Alignment Lab AI Discord Summary
- New Kid on the Block, Search RAG API:@emrgnt_cmplxty announced that the new Search RAG API is live. It holds compelling implications for synthetic data and grounding responses. Get more information here.
- Benchmarks Beating Models: @maxmatical raised an important point about AI model training: models may exhibit poor performance as base models because they're tuned to outdo benchmarks. Whether deliberate or accidental, this training approach can affect a model's robustness across applications.
Alignment Lab AI Channel Summaries
▷ #general-chat (1 messages):
- New Search RAG API Now Available: User
@emrgnt_cmplxty
announces that the Search RAG API is now available for use, highlighting its benefits for synthetic data and grounding responses.

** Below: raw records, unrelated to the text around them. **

-- ==== Sys2Proof/Decode.lean ====
section
/-! DEFINITION. Decoding and encoding. An instruction comes in one of two written forms: an operation descriptor, read as one
number whose bits 7..0 are the operation code of R120 and whose arguments follow from bit 8 upwards in the row's order, each at its
width; or a 32-bit bus request word (R110). The packing of a descriptor's arguments is the model's own (notes/assumptions/2.md). -/

namespace Sys2Proof

/-- The written form of an instruction. -/
inductive Code where
  /-- An operation descriptor `(code, args)` (R121), packed into one number. -/
  | descriptor (d : Nat)
  /-- A bus request word (R110). -/
  | busWord (w : U32)
deriving DecidableEq, Repr, Inhabited

/-- Why a written form spells no instruction. -/
inductive DecodeError where
  /-- The operation code is not in the map of R120 (R121, U5). -/
  | unknownCode (code : Nat)
  /-- A bit above the last argument is set, or a payload stands where the tag has none. -/
  | reservedBits
  /-- An argument field holds a code that names no value: direction 3, a move of EB_BRIDGE with direction 0, audio source 3, more than four moves (R102, R104, R106, R182). -/
  | reservedValue
  /-- A bus word has one of bits 31..25 or 23..20 set (R111, U3). -/
  | reservedWordBits
deriving DecidableEq, Repr, Inhabited

/-- The answer of the decoder. -/
abbrev Decoded := Except DecodeError Instr

/-- `None = 0`, `CW = 1`, `CCW = 2` (R102). -/
def directionCode : Direction → Nat
  | none => 0
  | some .cw => 1
  | some .ccw => 2

/-- The direction of a 2-bit code; 3 is reserved (R102, U2). -/
def directionOf : Nat → Option Direction
  | 0 => some none
  | 1 => some (some .cw)
  | 2 => some (some .ccw)
  | _ => none

/-- AudioMode codes (R103). -/
def modeCode : AudioMode → Nat
  | .off => 0
  | .adcPassthrough => 1
  | .toneValue => 2
  | .toneFrequency => 3

/-- The mode of a 2-bit code: every code names one (R103, R122). -/
def modeOf : Nat → AudioMode
  | 0 => .off
  | 1 => .adcPassthrough
  | 2 => .toneValue
  | _ => .toneFrequency

/-- Audio source codes (R106). -/
def srcCode : AudioSrc → Nat
  | .expected => 0
  | .wrongSource => 1
  | .dupOrLost => 2

/-- The source of a 2-bit code; 3 names none. -/
def srcOf : Nat → Option AudioSrc
  | 0 => some .expected
  | 1 => some .wrongSource
  | 2 => some .dupOrLost
  | _ => none

/-- One bit for the profile: 0 is A, 1 is B. -/
def profileCode : EncoderProfile → Nat
  | .a => 0
  | .b => 1

/-- The profile of a bit. -/
def profileOf : Nat → EncoderProfile
  | 0 => .a
  | _ => .b

/-- The UiEvent tags 0 to 3 (R104); any other tag is itself. -/
def uiTag : UiArg → Nat
  | .encoderMove _ _ _ => 0
  | .periodicTick => 1
  | .pageChangeRequest _ => 2
  | .generateSubModeRequest _ => 3
  | .unknownTag tag => tag.toNat

/-- The three fields of a move in 36 bits: enc 1..0, time 33..2, dir 35..34. -/
def encodeMoveFields (enc : EncIx) (time : U32) (dir : Direction) : Nat :=
  enc.val + 4 * (time.toNat + 4294967296 * directionCode dir)

/-- A move in 36 bits. -/
def encodeMove (m : EncoderMove) : Nat := encodeMoveFields m.enc m.time (some m.dir)

/-- The direction field of a move's 36 bits; code 3 is reserved (R102). -/
def moveDirOf (r : Nat) : Option Direction := directionOf (r / 17179869184 % 4)

/-- The move of 36 bits; a direction of None or of the reserved code is no move's (R41, R102). -/
def decodeMove (r : Nat) : Option EncoderMove :=
  match moveDirOf r with
  | some (some dir) => some { enc := Fin.ofNat 4 r, time := BitVec.ofNat 32 (r / 4), dir := dir }
  | _ => none

/-- A list of moves, 36 bits each, the first lowest. -/
def encodeMoves : List EncoderMove → Nat
  | [] => 0
  | m :: ms => encodeMove m + 68719476736 * encodeMoves ms

/-- `n` moves of 36 bits each, and nothing above them. -/
def decodeMoves : Nat → Nat → Except DecodeError (List EncoderMove)
  | 0, r => if r = 0 then .ok [] else .error .reservedBits
  | n + 1, r =>
    match decodeMove (r % 68719476736), decodeMoves n (r / 68719476736) with
    | none, _ => .error .reservedValue
    | some _, .error e => .error e
    | some m, .ok ms => .ok (m :: ms)

/-- The payload of SEND_UI_EVENT for each tag (R104). -/
def encodePayload : UiArg → Nat
  | .encoderMove enc time dir => encodeMoveFields enc time dir
  | .periodicTick => 0
  | .pageChangeRequest page => page.toNat
  | .generateSubModeRequest kind => kind.toNat
  | .unknownTag _ => 0

/-- SEND_UI_EVENT's arguments: the tag in eight bits, then the payload of that tag. A tag above 3 is decoded whatever stands in the
payload, since R362 has the tag checked first. -/
def decodeUiArg (r : Nat) : Decoded :=
  let payload := r / 256
  match r % 256 with
  | 0 =>
    match moveDirOf payload with
    | none => .error .reservedValue
    | some dir => .ok (.sendUiEvent (.encoderMove (Fin.ofNat 4 payload) (BitVec.ofNat 32 (payload / 4)) dir))
  | 1 => if payload = 0 then .ok (.sendUiEvent .periodicTick) else .error .reservedBits
  | 2 =>
    if payload / 4294967296 = 0 then .ok (.sendUiEvent (.pageChangeRequest (BitVec.ofNat 32 payload)))
    else .error .reservedBits
  | 3 =>
    if payload / 4294967296 = 0 then .ok (.sendUiEvent (.generateSubModeRequest (BitVec.ofNat 32 payload)))
    else .error .reservedBits
  | tag => .ok (.sendUiEvent (.unknownTag (BitVec.ofNat 8 tag)))

/-- The arguments `r` fit below `2 ^ width`, so that nothing stands above the last of them. -/
def within (width r : Nat) (k : Decoded) : Decoded :=
  if r / 2 ^ width = 0 then k else .error .reservedBits

/-- The instruction of an operation code and its packed arguments (R120, R121). -/
def decodeArgs (code r : Nat) : Decoded :=
  match code with
  | 0x00 => within 2 r (.ok (.reset (decide (r % 2 = 1)) (decide (r / 2 % 2 = 1))))
  | 0x01 => within 8 r (.ok (.encIsr (BitVec.ofNat 8 r)))
  | 0x02 => within 26 r (match srcOf (r % 4) with
      | none => .error .reservedValue
      | some src => .ok (.audioTick src (BitVec.ofNat 12 (r / 4)) (BitVec.ofNat 12 (r / 16384))))
  | 0x03 => within 0 r (.ok .toneEdge)
  | 0x04 => within 32 r (.ok (.busComplete (BitVec.ofNat 32 r)))
  | 0x05 => within 0 r (.ok .tick)
  | 0x10 => within 2 r (.ok (.setMode (modeOf (r % 4))))
  | 0x11 => within 32 r (.ok (.setFrequency (BitVec.ofNat 32 r)))
  | 0x12 => within 8 r (.ok (.setVolume (BitVec.ofNat 8 r)))
  | 0x20 => within 32 r (.ok (.busAcquire (BitVec.ofNat 32 r)))
  | 0x21 => within 64 r (.ok (.busTransceive (BitVec.ofNat 32 r) (BitVec.ofNat 32 (r / 4294967296))))
  | 0x22 => within 32 r (.ok (.busRelease (BitVec.ofNat 32 r)))
  | 0x30 => within 44 r (decodeUiArg r)
  | 0x31 => within 0 r (.ok .recvUiEvent)
  | 0x32 => within 0 r (.ok .recvDiagEvent)
  | 0x33 => within 0 r (.ok .readOverflow)
  | 0x34 => within 0 r (.ok .clearOverflow)
  | 0x35 => within 8 r (.ok (.readEncDiag (BitVec.ofNat 8 r)))
  | 0x50 => within 6 r (.ok (.qdDecode (profileOf (r % 2)) (Fin.ofNat 8 (r / 2)) (BitVec.ofNat 2 (r / 16))))
  | 0x51 => within 41 r (match directionOf (r / 128 % 4) with
      | none => .error .reservedValue
      | some dir => .ok (.qdHistory (Fin.ofNat 4 r) (Fin.ofNat 8 (r / 4)) (BitVec.ofNat 2 (r / 32)) dir (BitVec.ofNat 32 (r / 512))))
  | 0x52 => if 4 < r % 8 then .error .reservedValue
      else match decodeMoves (r % 8) (r / 8) with
        | .error e => .error e
        | .ok ms => .ok (.ebBridge ms)
  | 0x53 => within 32 r (.ok (.toneBestDivisor (BitVec.ofNat 32 r)))
  | _ => .error (.unknownCode code)

/-- The instruction of an operation descriptor: "a decoder tells the operation by `code` alone" (R121). -/
def decodeDescriptor (d : Nat) : Decoded := decodeArgs (d % 256) (d / 256)

/-- The row a well-formed bus word belongs to: the most specific one, the channel telling the forms apart (R113 to R118). -/
def nameBusWord (c : Channels) (last : Bool) (ch : BitVec 4) (p : U16) : Instr :=
  if Machine.isPotWrite c ch p then .buswPotWrite last (p.extractLsb' 12 4) (p.extractLsb' 0 9)
  else if Machine.isPotRead c ch p then .buswPotRead last (p.extractLsb' 12 4)
  else if Machine.isDispCmd c ch p then .buswDispCmd last (p.extractLsb' 0 8)
  else if Machine.isDispWrite c ch p then .buswDispWrite last (p.extractLsb' 0 8)
  else if Machine.isDispRead c ch p then .buswDispRead last
  else .buswGeneric last ch p

/-- The instruction of a bus request word; one with a reserved bit set has no meaning (R111). No row spells such a word, so a line that holds
it alone is refused here, before the check of ownership that R362 puts first in BUS_TRANSCEIVE: DESIGN CHOICE, safe (log entry 5). -/
def decodeBusWord (c : Channels) (w : U32) : Decoded :=
  if Machine.reservedClear w then .ok (nameBusWord c (Machine.wordLast w) (Machine.wordCh w) (Machine.wordPayload w))
  else .error .reservedWordBits

/-- The decoder. -/
def decode (c : Channels) : Code → Decoded
  | .descriptor d => decodeDescriptor d
  | .busWord w => decodeBusWord c w

/-- A descriptor of an operation code and packed arguments. -/
def pack (code args : Nat) : Code := .descriptor (code + 256 * args)

/-- The written form of an instruction. -/
def encode (c : Channels) : Instr → Code
  | .reset createOk busOk => pack 0x00 (createOk.toNat + 2 * busOk.toNat)
  | .encIsr sigs => pack 0x01 sigs.toNat
  | .audioTick src adc0 adc1 => pack 0x02 (srcCode src + 4 * (adc0.toNat + 4096 * adc1.toNat))
  | .toneEdge => pack 0x03 0
  | .busComplete resp => pack 0x04 resp.toNat
  | .tick => pack 0x05 0
  | .setMode mode => pack 0x10 (modeCode mode)
  | .setFrequency hz => pack 0x11 hz.toNat
  | .setVolume vol => pack 0x12 vol.toNat
  | .busAcquire timeoutMs => pack 0x20 timeoutMs.toNat
  | .busTransceive tok word => pack 0x21 (tok.toNat + 4294967296 * word.toNat)
  | .busRelease tok => pack 0x22 tok.toNat
  | .sendUiEvent arg => pack 0x30 (uiTag arg + 256 * encodePayload arg)
  | .recvUiEvent => pack 0x31 0
  | .recvDiagEvent => pack 0x32 0
  | .readOverflow => pack 0x33 0
  | .clearOverflow => pack 0x34 0
  | .readEncDiag idx => pack 0x35 idx.toNat
  | .qdDecode profile st sig => pack 0x50 (profileCode profile + 2 * (st.val + 8 * sig.toNat))
  | .qdHistory i st2 sig dir now =>
    pack 0x51 (i.val + 4 * (st2.val + 8 * (sig.toNat + 4 * (directionCode dir + 4 * now.toNat))))
  | .ebBridge moves => pack 0x52 (moves.length + 8 * encodeMoves moves)
  | .toneBestDivisor hz => pack 0x53 hz.toNat
  | .buswGeneric last ch payload => .busWord (Machine.assembleWord last ch payload)
  | .buswPotWrite last addr value => .busWord (Machine.assembleWord last c.pot (Machine.potWritePayload addr value))
  | .buswPotRead last addr => .busWord (Machine.assembleWord last c.pot (Machine.potReadPayload addr))
  | .buswDispCmd last index => .busWord (Machine.assembleWord last c.dispCmd (Machine.dispCmdPayload index))
  | .buswDispWrite last value => .busWord (Machine.assembleWord last c.dispData (Machine.dispWritePayload value))
  | .buswDispRead last => .busWord (Machine.assembleWord last c.dispData Machine.dispReadPayload)

/-- The written form of an opcode-table row's word: a row of 32 bits is a bus word, every other row a descriptor. -/
def codeOfTableWord (nbits w : Nat) : Code :=
  if nbits = 32 then .busWord (BitVec.ofNat 32 w) else .descriptor (w % 2 ^ nbits)

/-- What the decoder reads from a word numbered as spec/opcode_table.json numbers it, under the chip's channel numbers. -/
def decodeTableWord (nbits w : Nat) : Option Instr :=
  match decode Machine.chip.channels (codeOfTableWord nbits w) with
  | .ok i => some i
  | .error _ => none

end Sys2Proof
end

Details can be found at this link.
▷ #phi-tuning (1 messages):
- Models Trained to Beat Benchmarks: User
@maxmatical
suggested that models may not perform effectively as base models because they are primarily trained to beat benchmarks, either intentionally or unintentionally.
The Datasette/LLM (@SimonW) Discord has no new messages. If this guild has been quiet for too long, let us know and we will remove it.
The YAIG (a16z Infra) Discord has no new messages. If this guild has been quiet for too long, let us know and we will remove it.